8. **Add observability + rate limiting (remote especially).**
   - Log each call's tool name, arg keys (not secret values), latency, and result size to **stderr / your logger** — never stdout on stdio.
   - Rate-limit per-caller on remote servers; return a clear retryable error (with retry guidance) on limit, so the agent backs off instead of hammering.

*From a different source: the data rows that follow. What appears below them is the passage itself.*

/-! `fillTxBuf` -/

@[simp] theorem fillTxBuf_state (s : State) : (fillTxBuf s).state = s.state := rfl
@[simp] theorem fillTxBuf_nodeAddr (s : State) : (fillTxBuf s).nodeAddr = s.nodeAddr := rfl
@[simp] theorem fillTxBuf_channel (s : State) : (fillTxBuf s).channel = s.channel := rfl
@[simp] theorem fillTxBuf_irqEn (s : State) : (fillTxBuf s).irqEn = s.irqEn := rfl
@[simp] theorem fillTxBuf_irqPend (s : State) : (fillTxBuf s).irqPend = s.irqPend := rfl
@[simp] theorem fillTxBuf_pinPrev (s : State) : (fillTxBuf s).pinPrev = s.pinPrev := rfl
@[simp] theorem fillTxBuf_txFault (s : State) : (fillTxBuf s).txFault = s.txFault := rfl
@[simp] theorem fillTxBuf_txBuf (s : State) : (fillTxBuf s).txBuf = stampBuf (s.txBuf.writeBytes 0 (s.hostIn.take s.size)) s.stamp := rfl
@[simp] theorem fillTxBuf_txLen (s : State) : (fillTxBuf s).txLen = u8 s.size := rfl
@[simp] theorem fillTxBuf_rxBuf (s : State) : (fillTxBuf s).rxBuf = s.rxBuf := rfl
@[simp] theorem fillTxBuf_rxLen (s : State) : (fillTxBuf s).rxLen = s.rxLen := rfl
@[simp] theorem fillTxBuf_rxRssi (s : State) : (fillTxBuf s).rxRssi = s.rxRssi := rfl
@[simp] theorem fillTxBuf_rxLqi (s : State) : (fillTxBuf s).rxLqi = s.rxLqi := rfl
@[simp] theorem fillTxBuf_statRx (s : State) : (fillTxBuf s).statRx = s.statRx := rfl
@[simp] theorem fillTxBuf_statCrcFail (s : State) : (fillTxBuf s).statCrcFail = s.statCrcFail := rfl
@[simp] theorem fillTxBuf_statRxWhileTx (s : State) : (fillTxBuf s).statRxWhileTx = s.statRxWhileTx := rfl
@[simp] theorem fillTxBuf_statTx (s : State) : (fillTxBuf s).statTx = s.statTx := rfl
@[simp] theorem fillTxBuf_pos (s : State) : (fillTxBuf s).pos = s.pos := rfl
@[simp] theorem fillTxBuf_pollK (s : State) : (fillTxBuf s).pollK = s.pollK := rfl
@[simp] theorem fillTxBuf_retry (s : State) : (fillTxBuf s).retry = s.retry := rfl
@[simp] theorem fillTxBuf_hostIn (s : State) : (fillTxBuf s).hostIn = s.hostIn := rfl
@[simp] theorem fillTxBuf_stamp (s : State) : (fillTxBuf s).stamp = s.stamp := rfl
@[simp] theorem fillTxBuf_copyN (s : State) : (fillTxBuf s).copyN = s.copyN := rfl
@[simp] theorem fillTxBuf_copyRssi (s : State) : (fillTxBuf s).copyRssi = s.copyRssi := rfl
@[simp] theorem fillTxBuf_copyLqi (s : State) : (fillTxBuf s).copyLqi = s.copyLqi := rfl
@[simp] theorem fillTxBuf_copyIdx (s : State) : (fillTxBuf s).copyIdx = s.copyIdx := rfl
@[simp] theorem fillTxBuf_evtPin (s : State) : (fillTxBuf s).evtPin = s.evtPin := rfl
@[simp] theorem fillTxBuf_port (s : State) : (fillTxBuf s).port = s.port := rfl
@[simp] theorem fillTxBuf_answers (s : State) : (fillTxBuf s).answers = s.answers := rfl
@[simp] theorem fillTxBuf_draws (s : State) : (fillTxBuf s).draws = s.draws := rfl
@[simp] theorem fillTxBuf_upperPull (s : State) : (fillTxBuf s).upperPull = s.upperPull := rfl
@[simp] theorem fillTxBuf_sched (s : State) : (fillTxBuf s).sched = s.sched := rfl
@[simp] theorem fillTxBuf_hostOut (s : State) : (fillTxBuf s).hostOut = s.hostOut := rfl
@[simp] theorem fillTxBuf_busTrace (s : State) : (fillTxBuf s).busTrace = s.busTrace := rfl
@[simp] theorem fillTxBuf_events (s : State) : (fillTxBuf s).events = s.events := rfl
@[simp] theorem fillTxBuf_upperCopies (s : State) : (fillTxBuf s).upperCopies = s.upperCopies := rfl
@[simp] theorem fillTxBuf_params (s : State) : (fillTxBuf s).params = s.params := rfl

/-! `burstTx` -/

@[simp] theorem burstTx_state (s : State) : (burstTx s).state = s.state := rfl
@[simp] theorem burstTx_nodeAddr (s : State) : (burstTx s).nodeAddr = s.nodeAddr := rfl
@[simp] theorem burstTx_channel (s : State) : (burstTx s).channel = s.channel := rfl
@[simp] theorem burstTx_irqEn (s : State) : (burstTx s).irqEn = s.irqEn := rfl
@[simp] theorem burstTx_irqPend (s : State) : (burstTx s).irqPend = s.irqPend := rfl
@[simp] theorem burstTx_pinPrev (s : State) : (burstTx s).pinPrev = s.pinPrev := rfl
@[simp] theorem burstTx_txFault (s : State) : (burstTx s).txFault = s.txFault := rfl
@[simp] theorem burstTx_txBuf (s : State) : (burstTx s).txBuf = s.txBuf := rfl
@[simp] theorem burstTx_txLen (s : State) : (burstTx s).txLen = s.txLen := rfl
@[simp] theorem burstTx_rxBuf (s : State) : (burstTx s).rxBuf = s.rxBuf := rfl
@[simp] theorem burstTx_rxLen (s : State) : (burstTx s).rxLen = s.rxLen := rfl
@[simp] theorem burstTx_rxRssi (s : State) : (burstTx s).rxRssi = s.rxRssi := rfl
@[simp] theorem burstTx_rxLqi (s : State) : (burstTx s).rxLqi = s.rxLqi := rfl
@[simp] theorem burstTx_statRx (s : State) : (burstTx s).statRx = s.statRx := rfl
@[simp] theorem burstTx_statCrcFail (s : State) : (burstTx s).statCrcFail = s.statCrcFail := rfl
@[simp] theorem burstTx_statRxWhileTx (s : State) : (burstTx s).statRxWhileTx = s.statRxWhileTx := rfl
@[simp] theorem burstTx_statTx (s : State) : (burstTx s).statTx = s.statTx := rfl
@[simp] theorem burstTx_pos (s : State) : (burstTx s).pos = s.pos := rfl
@[simp] theorem burstTx_pollK (s : State) : (burstTx s).pollK = s.pollK := rfl
@[simp] theorem burstTx_retry (s : State) : (burstTx s).retry = s.retry := rfl
@[simp] theorem burstTx_hostIn (s : State) : (burstTx s).hostIn = s.hostIn := rfl
@[simp] theorem burstTx_stamp (s : State) : (burstTx s).stamp = s.stamp := rfl
@[simp] theorem burstTx_copyN (s : State) : (burstTx s).copyN = s.copyN := rfl
@[simp] theorem burstTx_copyRssi (s : State) : (burstTx s).copyRssi = s.copyRssi := rfl
@[simp] theorem burstTx_copyLqi (s : State) : (burstTx s).copyLqi = s.copyLqi := rfl
@[simp] theorem burstTx_copyIdx (s : State) : (burstTx s).copyIdx = s.copyIdx := rfl
@[simp] theorem burstTx_evtPin (s : State) : (burstTx s).evtPin = s.evtPin := rfl
@[simp] theorem burstTx_port (s : State) : (burstTx s).port = s.port := rfl
@[simp] theorem burstTx_answers (s : State) : (burstTx s).answers = s.answers := rfl
@[simp] theorem burstTx_draws (s : State) : (burstTx s).draws = s.draws := rfl
@[simp] theorem burstTx_upperPull (s : State) : (burstTx s).upperPull = s.upperPull := rfl
@[simp] theorem burstTx_sched (s : State) : (burstTx s).sched = s.sched := rfl
@[simp] theorem burstTx_hostOut (s : State) : (burstTx s).hostOut = s.hostOut := rfl
@[simp] theorem burstTx_busTrace (s : State) : (burstTx s).busTrace = s.busTrace ++ [.bwr s.params.regTxFifo s.txBytes] := rfl
@[simp] theorem burstTx_events (s : State) : (burstTx s).events = s.events := rfl
@[simp] theorem burstTx_upperCopies (s : State) : (burstTx s).upperCopies = s.upperCopies := rfl
@[simp] theorem burstTx_params (s : State) : (burstTx s).params = s.params := rfl

/-! `commitTx` -/

@[simp] theorem commitTx_state (s : State) : (commitTx s).state = RadioState.transmitting.code := rfl
@[simp] theorem commitTx_nodeAddr (s : State) : (commitTx s).nodeAddr = s.nodeAddr := rfl
@[simp] theorem commitTx_channel (s : State) : (commitTx s).channel = s.channel := rfl
@[simp] theorem commitTx_irqEn (s : State) : (commitTx s).irqEn = true := rfl
@[simp] theorem commitTx_irqPend (s : State) : (commitTx s).irqPend = s.irqPend := rfl
@[simp] theorem commitTx_pinPrev (s : State) : (commitTx s).pinPrev = s.pinPrev := rfl
@[simp] theorem commitTx_txFault (s : State) : (commitTx s).txFault = s.txFault := rfl
@[simp] theorem commitTx_txBuf (s : State) : (commitTx s).txBuf = s.txBuf := rfl
@[simp] theorem commitTx_txLen (s : State) : (commitTx s).txLen = s.txLen := rfl
@[simp] theorem commitTx_rxBuf (s : State) : (commitTx s).rxBuf = s.rxBuf := rfl
@[simp] theorem commitTx_rxLen (s : State) : (commitTx s).rxLen = s.rxLen := rfl
@[simp] theorem commitTx_rxRssi (s : State) : (commitTx s).rxRssi = s.rxRssi := rfl
@[simp] theorem commitTx_rxLqi (s : State) : (commitTx s).rxLqi = s.rxLqi := rfl
@[simp] theorem commitTx_statRx (s : State) : (commitTx s).statRx = s.statRx := rfl
@[simp] theorem commitTx_statCrcFail (s : State) : (commitTx s).statCrcFail = s.statCrcFail := rfl
@[simp] theorem commitTx_statRxWhileTx (s : State) : (commitTx s).statRxWhileTx = s.statRxWhileTx := rfl
@[simp] theorem commitTx_statTx (s : State) : (commitTx s).statTx = s.statTx + 1 := rfl
@[simp] theorem commitTx_pos (s : State) : (commitTx s).pos = s.pos := rfl
@[simp] theorem commitTx_pollK (s : State) : (commitTx s).pollK = s.pollK := rfl
@[simp] theorem commitTx_retry (s : State) : (commitTx s).retry = s.retry := rfl
@[simp] theorem commitTx_hostIn (s : State) : (commitTx s).hostIn = s.hostIn := rfl
@[simp] theorem commitTx_stamp (s : State) : (commitTx s).stamp = s.stamp := rfl
@[simp] theorem commitTx_copyN (s : State) : (commitTx s).copyN = s.copyN := rfl
@[simp] theorem commitTx_copyRssi (s : State) : (commitTx s).copyRssi = s.copyRssi := rfl
@[simp] theorem commitTx_copyLqi (s : State) : (commitTx s).copyLqi = s.copyLqi := rfl
@[simp] theorem commitTx_copyIdx (s : State) : (commitTx s).copyIdx = s.copyIdx := rfl
@[simp] theorem commitTx_evtPin (s : State) : (commitTx s).evtPin = s.evtPin := rfl
@[simp] theorem commitTx_port (s : State) : (commitTx s).port = s.port := rfl
@[simp] theorem commitTx_answers (s : State) : (commitTx s).answers = s.answers := rfl
@[simp] theorem commitTx_draws (s : State) : (commitTx s).draws = s.draws := rfl
@[simp] theorem commitTx_upperPull (s : State) : (commitTx s).upperPull = s.upperPull := rfl
@[simp] theorem commitTx_sched (s : State) : (commitTx s).sched = s.sched := rfl
@[simp] theorem commitTx_hostOut (s : State) : (commitTx s).hostOut = s.hostOut := rfl
@[simp] theorem commitTx_busTrace (s : State) : (commitTx s).busTrace = s.busTrace ++ [.st s.params.strobeTx] := rfl
@[simp] theorem commitTx_events (s : State) : (commitTx s).events = s.events := rfl
@[simp] theorem commitTx_upperCopies (s : State) : (commitTx s).upperCopies = s.upperCopies := rfl
@[simp] theorem commitTx_params (s : State) : (commitTx s).params = s.params := rfl

/-! `armReceive` -/

@[simp] theorem armReceive_state (s : State) : (armReceive s).state = (if s.params.initArmsRx then RadioState.receiving.code else s.state) := rfl
@[simp] theorem armReceive_nodeAddr (s : State) : (armReceive s).nodeAddr = s.nodeAddr := rfl
@[simp] theorem armReceive_channel (s : State) : (armReceive s).channel = s.channel := rfl
@[simp] theorem armReceive_irqEn (s : State) : (armReceive s).irqEn = s.irqEn := rfl
@[simp] theorem armReceive_irqPend (s : State) : (armReceive s).irqPend = s.irqPend := rfl
@[simp] theorem armReceive_pinPrev (s : State) : (armReceive s).pinPrev = s.pinPrev := rfl
@[simp] theorem armReceive_txFault (s : State) : (armReceive s).txFault = s.txFault := rfl
@[simp] theorem armReceive_txBuf (s : State) : (armReceive s).txBuf = s.txBuf := rfl
@[simp] theorem armReceive_txLen (s : State) : (armReceive s).txLen = s.txLen := rfl
@[simp] theorem armReceive_rxBuf (s : State) : (armReceive s).rxBuf = s.rxBuf := rfl
@[simp] theorem armReceive_rxLen (s : State) : (armReceive s).rxLen = s.rxLen := rfl
@[simp] theorem armReceive_rxRssi (s : State) : (armReceive s).rxRssi = s.rxRssi := rfl
@[simp] theorem armReceive_rxLqi (s : State) : (armReceive s).rxLqi = s.rxLqi := rfl
@[simp] theorem armReceive_statRx (s : State) : (armReceive s).statRx = s.statRx := rfl
@[simp] theorem armReceive_statCrcFail (s : State) : (armReceive s).statCrcFail = s.statCrcFail := rfl
@[simp] theorem armReceive_statRxWhileTx (s : State) : (armReceive s).statRxWhileTx = s.statRxWhileTx := rfl
@[simp] theorem armReceive_statTx (s : State) : (armReceive s).statTx = s.statTx := rfl
@[simp] theorem armReceive_pos (s : State) : (armReceive s).pos = s.pos := rfl
@[simp] theorem armReceive_pollK (s : State) : (armReceive s).pollK = s.pollK := rfl
@[simp] theorem armReceive_retry (s : State) : (armReceive s).retry = s.retry := rfl
@[simp] theorem armReceive_hostIn (s : State) : (armReceive s).hostIn = s.hostIn := rfl
@[simp] theorem armReceive_stamp (s : State) : (armReceive s).stamp = s.stamp := rfl
@[simp] theorem armReceive_copyN (s : State) : (armReceive s).copyN = s.copyN := rfl
@[simp] theorem armReceive_copyRssi (s : State) : (armReceive s).copyRssi = s.copyRssi := rfl
@[simp] theorem armReceive_copyLqi (s : State) : (armReceive s).copyLqi = s.copyLqi := rfl
@[simp] theorem armReceive_copyIdx (s : State) : (armReceive s).copyIdx = s.copyIdx := rfl
@[simp] theorem armReceive_evtPin (s : State) : (armReceive s).evtPin = s.evtPin := rfl
@[simp] theorem armReceive_port (s : State) : (armReceive s).port = s.port := rfl
@[simp] theorem armReceive_answers (s : State) : (armReceive s).answers = s.answers := rfl
@[simp] theorem armReceive_draws (s : State) : (armReceive s).draws = s.draws := rfl
@[simp] theorem armReceive_upperPull (s : State) : (armReceive s).upperPull = s.upperPull := rfl
@[simp] theorem armReceive_sched (s : State) : (armReceive s).sched = s.sched := rfl
@[simp] theorem armReceive_hostOut (s : State) : (armReceive s).hostOut = s.hostOut := rfl
@[simp] theorem armReceive_busTrace (s : State) : (armReceive s).busTrace = s.busTrace ++ (if s.params.initArmsRx then [.st s.params.strobeRx] else []) := rfl
@[simp] theorem armReceive_events (s : State) : (armReceive s).events = s.events := rfl
@[simp] theorem armReceive_upperCopies (s : State) : (armReceive s).upperCopies = s.upperCopies := rfl
@[simp] theorem armReceive_params (s : State) : (armReceive s).params = s.params := rfl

9. **Test with the MCP inspector, then verify the model actually calls it right.**
   - Run the server under the **MCP inspector** (`npx @modelcontextprotocol/inspector <server-cmd>`) — confirm tools enumerate, schemas validate, and a hand-entered call returns the expected discriminated shape and error shape.
   - Then close the loop with a real model: give it a task that *should* trigger the tool and confirm it (a) picks the right tool, (b) fills args validly, (c) gets a result small enough to act on. A tool that passes the inspector but the model never calls (or always mis-calls) is not done — fix the **name/description**, not the prompt.

## Common Errors

- **Logging to stdout on a stdio server.** Any `print`/`console.log` corrupts the JSON-RPC stream and the client silently breaks. Everything diagnostic goes to **stderr**.
- **Returning raw, unbounded results.** The #1 context killer. 5K rows of pretty-printed JSON = thousands of wasted tokens. Add `summary`/`limit`/pagination and prefer CSV/YAML for tabular data **before** shipping.
- **Mega-tools with an `action` discriminator.** `manage_x(action=...)` makes the model get both the action and a loose schema right. Split into one tool per action.
- **Vague names / what-not-when descriptions.** `query`, `data`, `do` give the model nothing to route on. A description that says *what* the tool does but not *when to call it* leaves the model guessing — and newer models under-call by default, so the trigger condition has to be explicit.
- **Errors as exceptions or silent nulls.** An exception ends the agent loop; a `null`/empty result looks like success. Return a result with the error flag set + an actionable message so the model can recover.
- **API keys as tool parameters.** They land in model context and the transcript/event history. Inject credentials server-side from env/vault at egress; the model never sees them.
- **Mismatched versioned tool name/type pair** (built-in tools). The `type` and `name` are a fixed pair — swapping one without the other 400s.
- **Per-call DB connections / shared mutable state on HTTP servers.** Concurrent requests share the process; use pools and keep request state off module globals.
- **Schema drift the model can't see.** Changing return shape without updating the description means the model branches on a contract that no longer holds. Keep the description and the actual result shape in sync.

## Verify

- [ ] Transport chosen deliberately (stdio = local/no-auth; HTTP = remote/+auth); secrets come from env/vault, **never** from tool params.
- [ ] Every tool: `verb_noun` name, single responsibility, description states **when to call**, `input_schema` has a `description` on each field + `enum`/`required`/`additionalProperties:false`.
- [ ] Results are discriminated (`status`/typed variants); errors return an error-flagged result with an actionable message — not exceptions, not silent nulls.
- [ ] Large results trimmed: summary mode + pagination + limit; CSV/YAML for tabular; oversized output offloaded to a handle with a preview.
- [ ] Concurrency safe for the transport (no stdout logging on stdio; pooled connections + reentrant handlers on HTTP).
- [ ] Rate limiting + per-call logging (to stderr/logger) in place on remote servers.
- [ ] **Passed the MCP inspector** (tools enumerate, schemas validate, success + error shapes correct) **and** a real model picks the right tool, fills valid args, and gets a context-sized result.